I have spent more than 2 days to understand this editorial , any help would be highly appreciable.
Thank you.


#4

Alternate approach is really smart. Also I think the fact that q is not divisible by MOD is implicitly used in solution, if MOD was less than 200000 BigIntegers would be probably needed.


#5

Yes, that is implicitly used. However, also note that if MOD was less than 200000, then there is a chance that we would not be able to find any N having the P + Q*N divisible by MOD.


#6

Gassa gave another solution as follows:

"First calculate the number of tuples where each element (and therefore GCD) is divisible by 1,2,3,…,N = 200,000.

After that, the number of tuples with GCD being exactly 1,2,3,…,N can be found in an NLogN pass."


#7

@anujkaliaiitd In fact, almost all contestants come up with this “another solution”. If nobody will describe it I will probably do this when I have time. In a few words the phrase “can be found in an NLogN pass” means dp of the form
dp[k] = cnt[k] - dp[2 * k] - dp[3 * k] - ... - dp[[N/k] * k]
where cnt[k] is the number of tuples from the first sentence.


#8

The alternate approach can be optimized by going only through values where value of B* / d or (A* - 1) / d changes.

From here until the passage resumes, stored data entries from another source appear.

-- ==== Sys2Proof/Machine/Permits.lean ====
section
/-! DEFINITION. What each mode permits (R165, Table 7-1). -/

namespace Sys2Proof.Machine

/-- Table 7-1: the mode permits machine function `mf`. Nothing acts in DORMANT and LIMP; 0 and 31 name no machine function,
which the table forbids in no other mode. MF01 and MF02 act in every mode except DORMANT and LIMP. In HARVEST and HEADLAND
the tank cover MF20 acts and the other unloading functions do not; HEADLAND's "turn and lift sequences" are commands of the
header functions. -/
def mfPermitted (mode mf : Nat) : Bool :=
  if mode = 0 ∨ mode = 6 then false
  else if mf = 0 ∨ mf = 31 then true
  else if mode = 4 ∨ mode = 5 then true
  else if mf ≤ 2 then true
  else if mode = 1 then false
  else !(mf == 21 || mf == 22)

end Sys2Proof.Machine
end

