/-- The instruction a word spells in the P profile, if it belongs to it; a field not used must be 0 (R83). -/
def decodeP (w : Word) : Option PIns :=
  let o := fld w 21 0
  if w = 0x0C000000 then some .nop
  else if fld w 31 26 ≠ 0x3D then none
  else match fld w 25 22 with
    | 0x0 => if o / 16 = 0 then some (.phase o) else none
    | 0x1 => match fld w 21 20 with
      | 0 => if fld w 19 16 = 0 then some (.seti 0 (fld w 15 0)) else none
      | 1 => if fld w 19 0 = 0 then some (.seti 1 0) else none
      | 2 => if fld w 19 19 = 0 ∧ fld w 15 0 = 0 then some (.seti 2 (fld w 18 16)) else none
      | _ => none
    | 0x2 =>
      if fld w 12 11 = 3 then none
      else
        let hz := fld w 21 13
        some (.dith (if hz = 0 then 0 else clampN 20 500 hz) (fld w 12 11) (clampN 0 1200 (fld w 10 0)))
    | 0x3 => match fld w 21 20 with
      | 0 => some (.hold ⟨0, fld w 19 0, false⟩)
      | 1 => if fld w 18 16 = 0 then some (.hold ⟨1, fld w 15 0, bitOf w 19⟩) else none
      | 2 => if fld w 19 16 = 0 then some (.hold ⟨2, fld w 15 0, false⟩) else none
      | _ => if fld w 19 0 = 0 then some (.hold ⟨3, 0, false⟩) else none
    | 0x4 => if fld w 21 2 = 0 ∧ o ≠ 3 then some (.offmode o) else none
    | 0x5 => if fld w 21 15 = 0 then some (.pwmf (clampN 2000 25000 (fld w 14 0))) else none
    | 0x6 => if fld w 15 6 = 0 then some (.bdiag (fld w 21 16) (fld w 5 0)) else none
    | 0xF => if o = 0 then some .stop else none
    | _ => none

/-- A word of a channel's bank. -/
def State.vlvWord (s : State) (n b i : Nat) : Word := s.rd .VLV (VLV_BANKW n b i)

/-- The active bank of a channel. -/
def State.vlvActive (s : State) (n : Nat) : Nat := s.f .VLV (VLV_CH_BANK n) 0 0

/-- A waveform stops with PROGRAM_FAULT and its channel takes its fail state (R136, R103). -/
def State.vlvFault (s : State) (n : Nat) : State := (s.vlvEvent n 7).vlvFail n false

/-- The index of the instruction to execute next. -/
def State.vlvSetPc (s : State) (n i : Nat) : State :=
  (s.setF .VLV (VLV_CH_STATUS n) 13 8 i).vchMod n (fun c => { c with count := c.count + 1 })

/-- The index after `pc`; past index 63 the waveform stops. -/
def State.vlvPast (s : State) (n pc : Nat) : State := if pc < 63 then s.vlvSetPc n (pc + 1) else s.vlvFault n

/-- The next index, unless the instruction at `pc` waits or has ended the waveform. -/
def State.vlvNext (s : State) (n pc : Nat) : State := if (s.vch n).wait then s else s.vlvPast n pc

/-- A waveform that waited for its request goes on at the next index. -/
def State.vlvResume (s : State) (n : Nat) : State :=
  if (s.vch n).wait then (s.vchMod n (fun c => { c with wait := false, granted := false })).vlvPast n (s.vlvPc n) else s

/-- The value of register `k` of a waveform: g0 is 0. -/
def VlvCh.reg (c : VlvCh) (k : Nat) : Nat := if k = 0 then 0 else (c.g.getD (k - 1) 0) % 65536

/-- A seti: its source is noted and its target requested; the waveform waits for an immediate or register source only. -/
def State.vlvSeti (s : State) (n src v : Nat) : State :=
  let t := if src = 0 then v else if src = 1 then min 16000 (s.f .VLV (VLV_CH_CMD_IN n) 13 0) else (s.vch n).reg v
  let s := s.vchMod n (fun c => { c with req := t, follow := src == 1 })
  s.vlvRequest n none (src != 1)

/-- A hold begins, with no edge counted; a hold of kind 3 ends at once where a command waits (R307). -/
def State.vlvHold (s : State) (n : Nat) (h : VHold) : State :=
  match h.kind, (s.vch n).cmd with
  | 3, some c => (s.vchMod n (fun c => { c with cmd := none })).vlvAct n c
  | _, _ => s.vchMod n (fun c => { c with hold := some h, edges := 0 })

/-- The program reaches end; a waiting command then acts as with PREEMPT at 1: a start with no switch-off (R307). -/
def State.vlvStop (s : State) (n : Nat) : State :=
  match (s.vch n).cmd with
  | some c => s.vlvAct n c
  | none => s.vlvEnd n

/-- A waveform executes one instruction; the 65th without a completed hold, an index past the bank and a word outside the
profile stop it. The index moves on before the effect, and back while the instruction waits. -/
def State.vlvInstr (s : State) (n : Nat) : State :=
  let pc := s.vlvPc n
  if 64 ≤ (s.vch n).count then s.vlvFault n
  else match decodeP (s.vlvWord n (s.vlvActive n) pc) with
    | none => s.vlvFault n
    | some .stop => s.vlvStop n
    | some (.hold h) => (s.vchMod n (fun c => { c with count := c.count + 1 })).vlvHold n h
    | some (.bdiag mask target) =>
      let found := s.f .VLV (VLV_CH_STATUS n) 5 0 &&& mask
      if mask = 0 then s.vlvSetPc n target
      else if found ≠ 0 then
        (s.setF .VLV (VLV_CH_STATUS n) 5 0 (s.f .VLV (VLV_CH_STATUS n) 5 0 ^^^ found)).vlvSetPc n target
      else s.vlvNext n pc
    | some .nop => s.vlvNext n pc
    | some (.phase _) =>
      let s := s.vchMod n (fun c => { c with mode := 0 })
      let s := if s.vlvBit n 25 then (s.vlvTakeBand n).vlvParams n ((s.vch n).g.getD 0 0) else s
      s.vlvNext n pc
    | some (.seti src v) => (s.vlvSeti n src v).vlvNext n pc
    | some (.dith hz sh a) => (s.vlvRequest n (some (hz, sh, if hz = 0 then 0 else a)) true).vlvNext n pc
    | some (.offmode m) => (s.vchMod n (fun c => { c with mode := m })).vlvNext n pc
    | some (.pwmf hz) => (s.vchMod n (fun c => { c with pwm := if n < 24 then hz else c.pwm })).vlvNext n pc

/-- The head of a group queue is applied where it fits both limits and HSFg is not open for a sibling. -/
def State.vlvServe1 (s : State) (g : Nat) : Option State :=
  match s.queueOf g with
  | [] => none
  | r :: rest =>
    let t := s.vlvEff r.ch (s.vch r.ch).req
    let amp := match r.dith with | some (_, _, a) => a | none => (s.vch r.ch).amp
    if s.vlvFits r.ch (loadOf t amp) && !s.isoOther r.ch && !s.vlvSuspended then
      let s := ((s.setQueue g rest).vlvSet r.ch 22 false).vlvCount r.ch 0
      some ((s.vlvApply r.ch t r.dith).vlvResume r.ch)
    else none

/-- The first group, in their order, whose head can be applied. -/
def State.vlvServe (s : State) : List Nat → Option State
  | [] => none
  | g :: gs => match s.vlvServe1 g with
    | some s' => some s'
    | none => s.vlvServe gs

/-- A channel whose waveform can execute its next instruction, or go on after its request. -/
def State.vlvReady (s : State) (n : Nat) : Bool :=
  s.vlvRuns n && (s.vch n).hold.isNone && (!(s.vch n).wait || (s.vch n).granted) && !s.vlvSuspended

/-- Serve the queues while a load has fallen, then let each waveform that can go on execute, until all wait. A waveform
executes at most 64 instructions without a hold, so 4,400 steps always suffice. -/
def State.vlvSettleN : Nat → State → State
  | 0, s => s
  | k + 1, s =>
    if s.vlv.fell then
      match s.vlvServe (upto 8) with
      | some s' => s'.vlvSettleN k
      | none => State.vlvSettleN k (s.putVlv { s.vlv with fell := false })
    else
      match (upto 32).find? s.vlvReady with
      | some n => (if (s.vch n).granted then s.vlvResume n else s.vlvInstr n).vlvSettleN k
      | none => s

/-- What the waveforms and the arbiter do at once after a change. -/
def State.vlvSettle (s : State) : State := s.vlvSettleN 4400

/-! ## Waveform commands (R306–R309) -/

/-- The first case of R308 that refuses a waveform command; `i` is its start index, if it has one. -/
def State.vlvJudge (s : State) (n : Nat) (i : Option Nat) : Result :=
  if 63 < i.getD 0 then .badHeader
  else if !mfPermitted s.mode (s.f .VLV (VLV_CH_CFG n) 31 27) then .refusedMode
  else if !s.bit .VLV VLV_CLAIMED n then .locked
  else if s.vlvBit n 16 then .locked
  else .ok

/-- A waveform command (R306, R307): judged, and acting at once on a channel with no waveform, with PREEMPT at 1, or in a
hold of kind 3; else kept as the latest waiting command. `auto`: an AUTO start, whose refusal counts. -/
def State.vlvGo (s : State) (n : Nat) (c : VCmd) (auto : Bool) : State :=
  let r := s.vlvJudge n (match c with | .start i => some i | .stop => none)
  let s := s.wrN .VLV (VLV_CH_GO_STS n) r.code
  if r ≠ .ok then (if auto then s.vlvCount n 3 else s)
  else if !s.vlvRuns n then (s.vlvAct n c).vlvSettle
  else if s.bit .VLV (VLV_CH_CFG n) 17 || (s.vch n).hold == some ⟨3, 0, false⟩ then (s.vlvAct n c).vlvSettle
  else
    let s := if (s.vch n).cmd.isSome then s.vlvCount n 2 else s
    s.vchMod n (fun k => { k with cmd := some c })

/-- VLV_GO (R306): a start index outside 0–63 is refused (R308). -/
def execVlvGo (n : Fin 32) (i : Nat) (s : State) : Res := ok (s.vlvGo n.val (.start i) false)

/-- VLV_STOP (R306). -/
def execVlvStop (n : Fin 32) (s : State) : Res := ok (s.vlvGo n.val .stop false)

/-- A new value of the command input (R309): the target of a waveform that follows it, or an AUTO start from 0. -/
def State.vlvCmdIn (s : State) (n v : Nat) : State :=
  let old := s.f .VLV (VLV_CH_CMD_IN n) 13 0
  let v := min 16000 v
  let s := s.wrN .VLV (VLV_CH_CMD_IN n) v
  if s.vlvRuns n then
    if (s.vch n).follow then
      ((s.vchMod n (fun c => { c with req := v })).vlvRequest n none false).vlvSettle
    else s
  else if s.bit .VLV (VLV_CH_CFG n) 24 && old == 0 && v != 0 then
    s.vlvGo n (.start (s.f .VLV (VLV_CH_CFG n) 23 18)) true
  else s

/-- A sink word names valve channel `n`. -/
def sinkValve (w : Word) (n : Nat) : Bool := fld w 31 28 == 1 && fld w 4 0 == n

/-- A loop instance or group whose sink in force is the channel (R309). -/
def State.lpeNames (s : State) (n : Nat) : Bool :=
  s.lpe.i.cells.any (fun c => !bitOf c.2.cfg 12 && sinkValve c.2.sink n) ||
    s.lpe.g.cells.any (fun c => sinkValve c.2.sink n)

/-- A write of CMD_IN by the program or an engine port: ignored while a loop sink names the channel (R309). -/
def State.vlvProgIn (s : State) (n : Nat) (v : Word) : State :=
  if s.lpeNames n then s else s.vlvCmdIn n (fld v 13 0)

/-- CMD_IN_WRITE (R309). -/
def execCmdInWrite (n : Fin 32) (v : Word) (s : State) : Res := ok (s.vlvProgIn n.val v)

/-- The measured mean current of a channel, in mA (R310): a regulator that drives up or lets it decay has reached its target
(R476). -/
def State.vlvMeasured (s : State) (n current : Nat) : State :=
  let s := s.setF .VLV (VLV_CH_CURRENT n) 31 16 (clampN 0 65535 current)
  let t := s.applied n
  s.vchMod n (fun c => { c with drive := match c.drive with
    | .full => if t ≤ 2 * current then .regulate else .full
    | .fall => if 2 * current ≤ t then .regulate else .fall
    | .regulate => .regulate })

/-- A rising edge counted on a FIN input, for the count holds whose COUNT_FIN names it (Table 5-7). -/
def State.vlvFinEdge (s : State) (fin : Nat) : State :=
  s.each (upto 32) (fun s n => match (s.vch n).hold with
    | some h => if h.kind = 2 ∧ s.f .VLV (VLV_CH_HOLD_T n) 28 24 = fin then
        s.vchMod n (fun c => { c with edges := c.edges + 1 }) else s
    | none => s)

/-- The condition of a hold (R135, R476), at a current of `ua` µA averaged over one PWM period: a time hold's time is the
row's; a current hold has risen or fallen to its threshold; a count hold has counted its edges, which with COUNT_FIN 24–31
never happens; a hold of kind 3 has no condition. -/
def State.vlvHoldMet (s : State) (n : Nat) (h : VHold) (ua : Nat) : Bool :=
  match h.kind with
  | 0 => true
  | 1 => if h.falling then decide (ua ≤ 500 * h.v) else decide (500 * h.v ≤ ua)
  | 2 => decide (s.f .VLV (VLV_CH_HOLD_T n) 28 24 < 24) && decide (h.v ≤ (s.vch n).edges)
  | _ => false

/-- HOLD_END (R135): the hold in force ends, on its condition or, for kinds 1 and 2 with g1 not 0, by its timeout; a waiting
command then acts. The measured current is averaged over one PWM period. Nothing ends while BAT_V stands outside
its range (R27). -/
def execHoldEnd (n : Fin 32) (e : HoldProbe) (s : State) : Res :=
  match (s.vch n.val).hold with
  | none => ok s
  | some h =>
    let s := s.vlvMeasured n.val (e.ua / 1000)
    if s.vlvSuspended then ok s
    else if e.timeout && (h.kind == 0 || h.kind == 3 || (s.vch n.val).g.getD 0 0 == 0) then ok s
    else if !e.timeout && !s.vlvHoldMet n.val h e.ua then ok s
    else
      let s := s.vchMod n.val (fun c => { c with hold := none, count := 0 })
      let s := if e.timeout then s.vlvSet n.val 3 true else s
      match (s.vch n.val).cmd with
      | some c => ok (((s.vchMod n.val (fun c => { c with cmd := none })).vlvAct n.val c).vlvSettle)
      | none => ok ((s.vlvPast n.val (s.vlvPc n.val)).vlvSettle)

/-! ## The arbiter's clock, limits and decays -/

/-- DEFERRAL_APPLY (R314): the 100 µs check of the queues; `g` is the group whose head is asked about first. -/
def execDeferralApply (g : Fin 8) (s : State) : Res :=
  let s := match s.vlvServe1 g.val with | some s' => s' | none => s
  ok (State.vlvSettle (s.putVlv { s.vlv with fell := true }))

/-- DEFER_MAX_EXPIRED (R315): the channel's queued request is removed and refused. -/
def execDeferMaxExpired (n : Fin 32) (s : State) : Res :=
  if (s.queueOf (hsfOf n.val)).any (fun r => r.ch == n.val) && !s.vlvSuspended then
    let w := (s.vch n.val).wait
    let s := (s.vlvWithdraw n.val).vlvRefuse n.val
    ok ((s.vchMod n.val (fun c => { c with wait := w })).vlvResume n.val).vlvSettle
  else ok s

/-- PEAK_MAX_EXPIRED (R304): a target above 6,000 on V24–V31 is clamped to it and PEAK_CLAMP set. -/
def execPeakMaxExpired (n : Fin 32) (s : State) : Res :=
  if 24 ≤ n.val ∧ 6000 < s.applied n.val then ok (((s.vlvSet n.val 20 true).vlvRequest n.val none false).vlvSettle)
  else ok s

/-- DECAY_END (R313, R476): the current falls below 20 mA, which marks the channel idle; an ISOLATE decay ends then or 5 ms
after it began, and HSFg closes again; a decay to a lower non-zero target has reached it, and regulation resumes. -/
def execDecayEnd (n : Fin 32) (below : Bool) (s : State) : Res :=
  let c := s.vch n.val
  if s.applied n.val != 0 then
    ok (s.vchMod n.val (fun c => { c with drive := if c.drive = .fall then .regulate else c.drive }))
  else if !c.flowing then ok s
  else if below then
    let s := s.vchMod n.val (fun c => { c with decay := none, flowing := false })
    let s := (s.setF .VLV (VLV_CH_CURRENT n.val) 31 16 0).vlvShow n.val
    ok (State.vlvSettle (s.putVlv { s.vlv with fell := true }))
  else if c.decay = some 2 then
    let s := (s.vchMod n.val (fun c => { c with decay := some 1 })).vlvShow n.val
    ok (State.vlvSettle (s.putVlv { s.vlv with fell := true }))
  else ok s

/-! ## The duty limit (R317) -/

/-- DUTY_STATE shows the sum of the 64 bins. -/
def State.vlvDutyShow (s : State) (n : Nat) : State :=
  s.wrN .VLV (VLV_CH_DUTY_STATE n) (clampN 0 0xFFFFFFFF (s.vch n).bins.sum)

/-- The duty limit begins at DUTY_LIMIT and ends at RESUME % of it; both go to the arbiter. -/
def State.vlvDuty (s : State) (n : Nat) : State :=
  let lim := s.rdN .VLV (VLV_CH_DUTY_LIMIT n)
  let sum := (s.vch n).bins.sum
  let s := s.vlvDutyShow n
  if s.vlvBit n 21 then
    if lim = 0 ∨ sum * 100 ≤ lim * clampN 50 99 (s.f .VLV (VLV_CH_DUTY_FB n) 31 24) then
      (s.vlvSet n 21 false).vlvRequest n none false
    else s
  else if lim ≠ 0 ∧ lim ≤ sum then ((s.vlvSet n 21 true).vlvEvent n 6).vlvRequest n none false
  else s
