-- ==== Sys2Proof/Machine/Memory.lean ====
section
/-! DEFINITION. The physical address map (R143, R144), check bits and poison (R145–R147), and bytes read and written by
the engines. -/

namespace Sys2Proof.Machine

/-- The regions of Table 6-1. -/
inductive Region where
  | dram | tile | endp | tbl | nor | mram | device | unmapped
  deriving DecidableEq, Repr

/-- The region of a physical address. -/
def regionOf (a : Nat) : Region :=
  if a < 0x3E0000000 then .dram
  else if tileBase ≤ a ∧ a < tileBase + 0x1000000 then .tile
  else if endpBase ≤ a ∧ a < endpBase + 0x408000 then .endp
  else if tblBase ≤ a ∧ a < tblBase + 0x3000000 then .tbl
  else if norBase ≤ a ∧ a < norBase + 0x4000000 then .nor
  else if mramBase ≤ a ∧ a < mramBase + 0x1000000 then .mram
  else if 0x2000000000 ≤ a ∧ a < 0x2001600000 then .device
  else .unmapped

/-- The region lets atomics act (Table 6-1). -/
def Region.atomics : Region → Bool
  | .dram => true
  | .tile => true
  | _ => false

/-- The region may be fetched from (Table 6-1). -/
def Region.fetch : Region → Bool
  | .dram => true
  | .tile => true
  | .nor => true
  | _ => false

/-- The trap of a fetch from the region (R105, R144): FETCH_FAULT at addresses that are not mapped, at device addresses and at poison,
STORE_FAULT, as the rule names it, from memory that Table 6-1 marks "No" (DEDUCED, assumption log 132). -/
def Region.fetchTrap (r : Region) (poisoned : Bool) : Option Nat :=
  match r with
  | .unmapped => some 3
  | .device => some 3
  | _ => if !r.fetch then some 9 else if poisoned then some 3 else none

/-- The region is normal memory that stores may write. -/
def Region.writable : Region → Bool
  | .dram => true
  | .tile => true
  | .endp => true
  | .tbl => true
  | .device => true
  | _ => false

/-- The granule that check bits cover: a 64-byte DRAM line, an 8-byte word elsewhere (Table 6-2), by its base address. -/
def granule (a : Nat) : Nat := if a < 0x3E0000000 then a / 64 * 64 else a / 8 * 8

/-- The size of that granule. -/
def granuleSize (a : Nat) : Nat := if a < 0x3E0000000 then 64 else 8

/-- The granules that `n` bytes from `a` touch. -/
def granules (a n : Nat) : List Nat :=
  let g := granuleSize a
  if n = 0 then [] else (upto ((a + n - 1) / g - a / g + 1)).map (fun i => a / g * g + i * g)

/-- SYS_POISONED shows the DRAM lines poisoned now, saturating. -/
def State.poisonShow (s : State) : State :=
  s.wrN .SYS SYS_POISONED (clampN 0 65535 (s.poison.cells.filter (fun c => c.1 < 0x3E0000000)).length)

/-- A correction at a granule: its counter, and ECC_CE at most once per second (R145, Table 6-8). -/
def State.eccCorrect (s : State) (g : Nat) : State :=
  let s := s.putLatent (s.latent.set 0 g 0)
  let s := match regionOf g with
    | .dram => s.wrN .SYS SYS_ECC_CE_DRAM (satAdd 0xFFFFFFFF (s.rdN .SYS SYS_ECC_CE_DRAM) 1)
    | .tbl => s.incF .SYS SYS_ECC_TBL 15 0 1
    | _ => s.incF .SYS SYS_ECC_TILE 15 0 1
  match s.ceAt with
  | some t => if t + 1000000000 ≤ s.clk.up then (s.putCeAt (some s.clk.up)).event .SYS 3 else s
  | none => (s.putCeAt (some s.clk.up)).event .SYS 3

/-- An uncorrectable error at a granule: poisoned, counted, its address held, ECC_UE raised (R145, Table 6-2). -/
def State.eccPoison (s : State) (g : Nat) : State :=
  let s := (s.putLatent (s.latent.set 0 g 0)).putPoison (s.poison.set false g true)
  let s := match regionOf g with
    | .dram => s.wrN .SYS SYS_ECC_UE_DRAM (satAdd 0xFFFFFFFF (s.rdN .SYS SYS_ECC_UE_DRAM) 1)
    | .tbl => s.incF .SYS SYS_ECC_TBL 31 16 1
    | _ => s.incF .SYS SYS_ECC_TILE 31 16 1
  let m := match regionOf g with | .dram => 0 | .tbl => 2 | _ => 1
  let s := (s.wrN .SYS SYS_ECC_LAST_LO g).wrN .SYS SYS_ECC_LAST_HI (m * 2 ^ 30 + g / 2 ^ 32 % 256)
  (s.poisonShow).event .SYS 4

/-- The check of one granule as it is read: `latent` holds the bit errors it has gathered (1 corrected, 2 or more not). -/
def State.eccCheck (s : State) (g : Nat) : State :=
  match s.latent.get 0 g with
  | 0 => s
  | 1 => s.eccCorrect g
  | _ => s.eccPoison g

/-- A read of `n` bytes checks every granule it touches; only DRAM, tile memory and Tabletop SRAM carry check bits here. -/
def State.eccRead (s : State) (a n : Nat) : State :=
  match regionOf a with
  | .dram => s.each (granules a n) (fun s g => s.eccCheck g)
  | .tile => s.each (granules a n) (fun s g => s.eccCheck g)
  | .tbl => s.each (granules a n) (fun s g => s.eccCheck g)
  | _ => s

/-- Some granule that `n` bytes from `a` touch is poisoned (R146). -/
def State.poisoned (s : State) (a n : Nat) : Bool := (granules a n).any (fun g => s.poison.get false g)

/-- Write bytes to normal memory as one write: a granule written whole is poisoned no longer (R146). -/
def State.store (s : State) (a : Nat) (bs : List Byte) : State :=
  let s := s.wrBytes a bs
  let whole := (granules a bs.length).filter (fun g => a ≤ g && g + granuleSize a ≤ a + bs.length)
  let hit := whole.any (fun g => s.poison.get false g)
  let s := s.each whole (fun s g =>
    ((s.putPoison (s.poison.set false g false)).putLatent (s.latent.set 0 g 0)))
  if hit then s.poisonShow else s

/-- The memory that the module's engines write. -/
def engineSpans : List (Nat × Nat) :=
  [(0, 0x3E0000000), (tileBase, tileBase + 0x1000000), (tblBase, tblBase + 0x3000000)]

/-- A write of an engine of the module: bytes at addresses that Table 6-1 does not map, of the check store, of a read window or of an
endpoint table change nothing (R144, R114). -/
def State.engStore (s : State) (a : Nat) (bs : List Byte) : State :=
  s.each engineSpans (fun s r =>
    let lo := max a r.1
    let hi := min (a + bs.length) r.2
    if lo < hi then s.store lo ((bs.drop (lo - a)).take (hi - lo)) else s)

/-- An `n`-byte number written by an engine. -/
def State.engLE (s : State) (a n v : Nat) : State := s.engStore a (leBytes n v)

/-- An engine's read of `n` bytes meets a bus error: a poisoned line (R146), or an address outside the memory that engines read
(R144). -/
def State.engBad (s : State) (a n : Nat) : Bool :=
  s.poisoned a n || !(engineSpans.any (fun r => decide (r.1 ≤ a) && decide (a + n ≤ r.2)))

/-- Write an `n`-byte number to normal memory. -/
def State.storeLE (s : State) (a n v : Nat) : State := s.store a (leBytes n v)

/-- A store of a program at an address of Tabletop SRAM is taken (R244, R257): into the GX descriptor table, and into an alignment
bank that is neither active nor locked by a pending swap. -/
def State.tblTakes (s : State) (a : Nat) : Bool :=
  let o := a - tblBase
  if 0x2020000 ≤ o ∧ o < 0x2030000 then true
  else if 0x2030000 ≤ o ∧ o < 0x2230000 then
    let k := (o - 0x2030000) / 0x10000
    s.f .TBL (TBL_SLOT_BANK (k / 2)) 0 0 != k % 2 && !s.bit .TBL (TBL_SLOT_BANK (k / 2)) 2
  else false

/-- Byte `o` of an endpoint entry as a write leaves it: reserved bits stay 0 (Table 5-1). -/
def endpMask (o : Nat) (b : Byte) : Byte :=
  match o % 16 with
  | 2 => 0
  | 3 => 0
  | 4 => 0
  | 8 => b &&& 0xC0
  | 13 => 0
  | 14 => b &&& 0xF0
  | 15 => b &&& 0x03
  | _ => b

/-- A store of a host core (`host`), a tile or a Dumbwaiter channel to normal memory as it becomes visible: an endpoint table takes
it from a host core while its tile 0–255 does not run (R114), Tabletop SRAM under R244, the read windows never. -/
def State.progStore (s : State) (host : Bool) (a : Nat) (bs : List Byte) : State :=
  match regionOf a with
  | .dram => s.store a bs
  | .tile => s.store a bs
  | .tbl => if s.tblTakes a then s.store a bs else s.setBit .TBL TBL_STATUS 7 true
  | .endp =>
    let t := (a - endpBase) / 0x4000
    if host && decide (t < 256) && s.f .SYS (SYS_TILE_STATE t) 1 0 != 1 then
      s.store a ((upto bs.length).map (fun i => endpMask (a + i) (bs.getD i 0)))
    else s
  | _ => s

/-- SCRUB_READ (R147): the controller reads and checks one DRAM line, in which the read finds `errs` more bit errors; it
does so only with SCRUB_EN set, outside DORMANT and the power-loss sequence. -/
def execScrubRead (line : Nat) (errs : Nat) (s : State) : Res :=
  let g := line * 64
  if s.bit .SYS SYS_ECC_CFG 0 && decide (g < 0x3E0000000) && !s.bit .PWR PWR_STATUS 15 &&
      !(s.mode == 0 && !s.bit .SYS SYS_MODE 7) then
    ok ((s.putLatent (s.latent.set 0 g (s.latent.get 0 g + errs))).eccCheck g)
  else ok s

end Sys2Proof.Machine
end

Getting complexity O(sqrt(min B_i) * K^2) per test case.


#9

got it now


#10

Took me some time, but finally got how the alternative approach works. I saw the lemma before but this is the first time I saw its application. Really beautiful method to make solution faster by ln(n).